EXERCISE AIM: Reproduce the line containing "descriptor image. -/" and every line after it through the end of the records. Include nothing else.

Stored data
-- ==== Sys2Proof/Word.lean ====
section
/-!
DEFINITION. The word types of the Burior core: 64-bit words, 4-bit tags (03 R99) and tagged words (03 R95).
-/

namespace Sys2Proof

/-- A 64-bit word. -/
abbrev W64 := BitVec 64

/-- A 32-bit word: an instruction, or a register of the management chain. -/
abbrev W32 := BitVec 32

/-- A tag. Software reads it as four bits (TAGGET), and reserved values can arrive from outside (R102). -/
abbrev Tag := BitVec 4

/-- A physical address: 52 bits (R107). -/
abbrev PAddr := BitVec 52

/-- The number of a hardware context, C0 to C3. -/
abbrev CtxId := BitVec 2

/-- The address of a core on its chain and in I/O space: 12 bits (R79, R107). -/
abbrev CoreId := BitVec 12

namespace Tag
/-- R99: untyped bits. -/
abbrev raw : Tag := 0
/-- R99: integer. -/
abbrev int : Tag := 1
/-- R99: FP64 value or boxed FP32 value. -/
abbrev flt : Tag := 2
/-- R99: data-space address. -/
abbrev dptr : Tag := 3
/-- R99: instruction-space address. -/
abbrev cptr : Tag := 4
/-- R99: I/O-space address. -/
abbrev ioptr : Tag := 5
/-- R99: capability, high word (protected). -/
abbrev caph : Tag := 6
/-- R99: capability, low word (protected). -/
abbrev capl : Tag := 7
/-- R99: shape descriptor image. -/
abbrev shape : Tag := 8
/-- R99: work-counter claim (protected). -/
abbrev epoch : Tag := 9
/-- R99: sealed value (protected). -/
abbrev sealed : Tag := 14
/-- R99: uninitialized or poisoned. -/
abbrev poison : Tag := 15
end Tag

/-- A tagged word (R95): 64 bits and a tag. -/
structure TWord where
  val : W64
  tag : Tag
  deriving DecidableEq, Repr, Inhabited

/-- The word every register starts with (R91): 0 tagged POISON. -/
abbrev TWord.poison : TWord := ⟨0, Tag.poison⟩

/-- 0 tagged RAW. -/
abbrev TWord.zero : TWord := ⟨0, Tag.raw⟩

/-- A line of 64 bytes: eight tagged words (R315). -/
abbrev Line := Vector TWord 8

/-- A line of zero words tagged RAW. -/
abbrev Line.zero : Line := Vector.replicate 8 TWord.zero

end Sys2Proof
end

SOLUTION TO THE PROBLEM:
/-- R99: shape descriptor image. -/
abbrev shape : Tag := 8
/-- R99: work-counter claim (protected). -/
abbrev epoch : Tag := 9
/-- R99: sealed value (protected). -/
abbrev sealed : Tag := 14
/-- R99: uninitialized or poisoned. -/
abbrev poison : Tag := 15
end Tag

/-- A tagged word (R95): 64 bits and a tag. -/
structure TWord where
  val : W64
  tag : Tag
  deriving DecidableEq, Repr, Inhabited

/-- The word every register starts with (R91): 0 tagged POISON. -/
abbrev TWord.poison : TWord := ⟨0, Tag.poison⟩

/-- 0 tagged RAW. -/
abbrev TWord.zero : TWord := ⟨0, Tag.raw⟩

/-- A line of 64 bytes: eight tagged words (R315). -/
abbrev Line := Vector TWord 8

/-- A line of zero words tagged RAW. -/
abbrev Line.zero : Line := Vector.replicate 8 TWord.zero

end Sys2Proof
end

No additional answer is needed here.